Sure, state quarters and presidential dollar coins may be fun. But for a truly unique coin, you need to think outside the box—or the circle, as it were—and come up with a truly original shape. Here are 11 coins with shapes that just might not work in a vending machine.
In honor of the National Baseball Hall of Fame's 75th anniversary next year, the U.S. Mint announced that it would produce special $5 gold, $1 silver, and half-dollar coins. The twist? They'll be convex, to more closely resemble baseballs. The Mint is running a contest for the design of the concave side—the reverse will feature an anniversary logo for the Hall of Fame. While it's the first time the Mint is venturing into convex coins (and actually it will require an act of Congress to change a law that requires a certain diameter for gold and silver coins), other countries have tried it out. France debuted one in 2009 for the International Year of Astronomy, and Australia made one last year featuring the Southern Cross constellation (above).
The Perth Mint has been working on an unusual series of coins to honor Australia—they're all shaped like the country itself. So far three silver coins have been produced in the series, featuring a kookaburra, an emu, and a kangaroo against backgrounds of iconic Australian landscapes.
To celebrate a worldwide tour of treasures recovered from Tutankhamun's Tomb, the Isle of Man produced special coins shaped as—what else?—a pyramid. The world's first pyramid-shaped coin (triangular, actually) was legal tender on the island, but was designed mainly for collectors.

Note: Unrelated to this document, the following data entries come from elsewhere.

-- ==== Sys2Proof/Machine/RegReset.lean ====
section
/-!
DEFINITION. Machine/RegReset.lean: the word each register holds at reset (R10): the Reset columns of
the spec's tables, and the rows whose reset value depends on the register's index.
-/

namespace Sys2Proof.Machine

/-- Default severity and recovery mode (0 SW_CLEAR, 1 AUTO_QUIET, 2 HYBRID) of the fault sources, as
rows (first, last, SEV, MODE), from the fault-source tables of the chapters (R637). -/
def faultDefaults : List (Nat × Nat × Nat × Nat) := [
  (0, 0, 3, 0), (1, 1, 2, 0), (2, 3, 3, 0), (4, 4, 1, 0), (5, 5, 2, 0), (6, 6, 0, 1),
  (7, 7, 1, 1), (8, 8, 3, 0), (9, 9, 0, 1), (10, 11, 1, 0), (12, 12, 3, 0), (13, 13, 1, 0),
  (14, 14, 1, 1), (15, 15, 4, 0), (64, 65, 1, 1), (66, 66, 1, 0), (67, 67, 2, 0), (68, 69, 1, 1),
  (70, 70, 0, 1), (71, 71, 1, 0), (72, 72, 0, 1), (73, 73, 1, 0), (74, 74, 1, 1), (75, 75, 1, 0),
  (76, 76, 1, 1), (77, 77, 0, 1), (78, 78, 1, 1), (79, 81, 0, 1), (82, 82, 1, 0), (83, 83, 2, 0),
  (84, 84, 0, 1), (85, 85, 1, 1), (86, 86, 1, 0), (128, 143, 1, 0), (144, 145, 0, 1), (146, 146, 1, 0),
  (147, 147, 1, 1), (148, 148, 0, 1), (149, 149, 1, 1), (150, 150, 1, 0), (160, 161, 1, 1), (162, 162, 1, 0),
  (163, 163, 0, 1), (164, 164, 1, 0), (165, 165, 1, 1), (166, 166, 0, 1), (167, 167, 1, 0), (170, 170, 1, 0),
  (172, 173, 1, 1), (174, 174, 0, 1), (175, 175, 1, 1), (176, 176, 2, 0), (192, 192, 2, 0), (193, 194, 1, 1),
  (195, 197, 1, 0), (198, 199, 1, 1), (200, 200, 1, 0), (201, 201, 4, 0), (202, 203, 1, 0), (204, 204, 4, 0),
  (205, 206, 1, 0), (207, 207, 0, 1), (208, 208, 2, 0), (209, 210, 3, 0), (211, 211, 0, 1), (212, 213, 1, 0),
  (214, 214, 1, 1), (215, 218, 1, 0), (219, 219, 4, 0), (224, 227, 1, 1), (228, 228, 1, 0), (229, 229, 1, 1),
  (230, 230, 3, 2), (231, 231, 0, 0), (232, 234, 1, 0), (235, 235, 1, 1), (240, 241, 1, 0), (242, 242, 0, 1),
  (243, 243, 1, 0), (244, 245, 0, 1), (246, 247, 1, 0), (248, 249, 0, 1), (250, 250, 1, 0), (251, 251, 1, 1),
  (252, 252, 0, 1), (253, 253, 1, 1), (254, 254, 4, 0)]

/-- Default severities and recovery modes of the ten sources of a field die (R167). -/
def dieDefaults : List (Nat × Nat) := [(1, 0), (1, 0), (1, 0), (1, 0), (1, 0), (0, 1), (1, 1), (1, 0), (3, 0), (1, 0)]

/-- Is FS`k` a source that a chapter names (R636)? -/
def faultNamed (k : Nat) : Bool :=
  (256 ≤ k && k < 376) || faultDefaults.any (fun r => r.1 ≤ k && k ≤ r.2.1)

/-- Default severity and recovery mode of FS`k`; a reserved source reads 0 (R636). -/
def faultDefault (k : Nat) : Nat × Nat :=
  if 256 ≤ k && k < 376 then (dieDefaults.getD ((k - 256) % 10) (0, 0))
  else match faultDefaults.find? (fun r => r.1 ≤ k && k ≤ r.2.1) with
    | some r => r.2.2
    | none => (0, 0)

/-- Default hand-over code of FS`k` (R644): 1 LIMP, 2 CORE. -/
def handOverDefault (k : Nat) : Nat :=
  if k = 0 then 1 else if k = 2 ∨ k = 3 ∨ k = 8 ∨ k = 12 then 2 else 0

/-- Reset words that depend on the indices `ix` of the register based at `base`:
SYSCTL_HART_STAT of SC0 (R496), FCU_CLASS and FCU_SRC (R654), the weighbridge's energy classes
(R252), the queue reserves (R313), the check-value profiles 4 to 7 (R595), the engine powers of the
crypto block (R634), VLAN 1 and multicast group 0 (R326); SYSCTL_ID.ES of the device (R3). -/
def resetSpecial (base : Nat) (ix : List Nat) : Option Nat :=
  let i := ix.headD 0
  if base = R.SYSCTL_HART_STAT 0 then (if ix = [1, 0] then some 1 else none)
  else if base = R.FCU_CLASS 0 then some (0x0064080A + (i / 2) * 2 ^ 24)
  else if base = R.FCU_SRC 0 then
    let d := faultDefault i
    some (handOverDefault i * 256 + d.2 * 16 + d.1)
  else if base = R.WBG_ECLASS 0 then some (if i = 0 then 0x0A050200 else 0x503C2814)
  else if base = R.CRY_PWR 0 then some (if i < 2 then 0x96 else if i = 2 then 0x64 else 0x32)
  else if base = R.Q_CFG 0 0 then
    some (if ix.getD 1 0 < 5 then 0x2710 * 256 + 0x14 else 0xC8 * 256)
  else if base = R.CVU_PROF_POLY 0 then
    some (if i = 0 then 0x1D else if i = 1 then 0xF4ACFB13 else 0x1EDC6F41)
  else if base = R.CVU_PROF_INIT 0 ∨ base = R.CVU_PROF_XOR 0 then
    some (if i = 0 then 0xFF else 0xFFFFFFFF)
  else if base = R.CVU_PROF_CFG 0 then some (if i = 0 then 8 else 0x320)
  else if base = R.VLAN_MEMBER 0 ∨ base = R.VLAN_UNTAG 0 ∨ base = R.VLAN_CFG 0 then
    (if i = 1 then some (if base = R.VLAN_CFG 0 then 2 ^ 31 else 0x1FFFFFFF) else none)
  else if base = R.SYSCTL_ID then some (0x5443C010 + 8 * Config.engineering.toNat)
  else if base = R.MCG 0 then (if i = 0 then some 0x1FFFFFFF else none)
  else none

/-- The word that the Reset columns of a register's fields give. -/
def specWord (fs : List FieldSpec) : Nat := fs.foldl (fun n f => n + f.rst * 2 ^ f.lo) 0

/-- What the register at address `a` holds at reset (R10). -/
def regReset (a : Nat) : W32 :=
  match locate a with
  | none => 0
  | some (r, ix) => BitVec.ofNat 32 ((resetSpecial r.base ix).getD (specWord r.fields))

end Sys2Proof.Machine
end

One side featured a drawing of King Tut taken from the tomb itself, with real sand recovered from the entrance of the tomb used to fill in the sun. The other side featured Queen Elizabeth.
In 2004, Somalia celebrated the 50th anniversary of rock & roll with a limited-edition series of guitar-shaped coins, showing off different popular styles. They included the Gibson Flying V and a pink star guitar, like the one used by Gary Glitter. Based on the popularity of the coins, Somalia issued another set in 2012, this time with Jimmy Page's double-necked guitar and a rectangular one like Bo Diddley played. In the grips of Civil War for years, the Somalian government actually does not distribute currency, so these coins are mostly for collectors. But they've launched a whole series of bizarre shapes, including…
7. A Jigsaw Flag
Poland and Ukraine jointly hosted the Euro 2012 football tournament, and in the spirit of cooperation, they released rare bi-national coins. One set had a traditional coin broken into two pieces, one with the value of 10 Polish zloty and the other 10 Ukranian hryvnia. But those had nothing on the special Polish jigsaw coins that, when joined together, formed a flag shape. On one side of the completed coin is the UEFA trophy, on the other a sketch of four football players. Each piece was worth 10 zloty, roughly $2.80 at the time, and represented the four Polish cities that were hosting games in the tournament.
The Pacific island of Palau has tried to appeal to coin collectors with a whole series of unique coins, featuring holograms, gems, and even freshwater pearls. But perhaps their most unusual is a set of heart-shaped coins. A 2009 minting featured a pair of angels, while the 2012 run showed a heart with wings and the slogan "My heart flies for you."
9. Valencia Cathedral
It's unclear why the Cook Islands chose to issue a coin in tribute to Pope Benedict XVI's 2006 trip to Valencia Cathedral in Spain. But the resulting gold-on-silver coin is quite elaborate. It's shaped like the cathedral itself, supposedly the site of the Holy Grail. And where there would normally be a stained glass window, the coin instead features small crystals.
The Republic of Nauru, a South Pacific island also known as Pleasant Island, wanted to honor the 2002 formation of the European Union with its own commemorative coin. Naturally, the $10 silver coin they minted took the shape of all of the founding nations of the E.U.
11. The Bermuda Triangle
Not shying away from its notorious legacy, Bermuda embraced the legend of the Bermuda Triangle with a series of triangular coins, the first coming in 1970. The coins are prized among collectors and feature images of ships sailing in the Atlantic. One 1997 release even displayed the wreckage of the Sea Venture, a 17th-century English ship that crashed into the reefs off of Bermuda.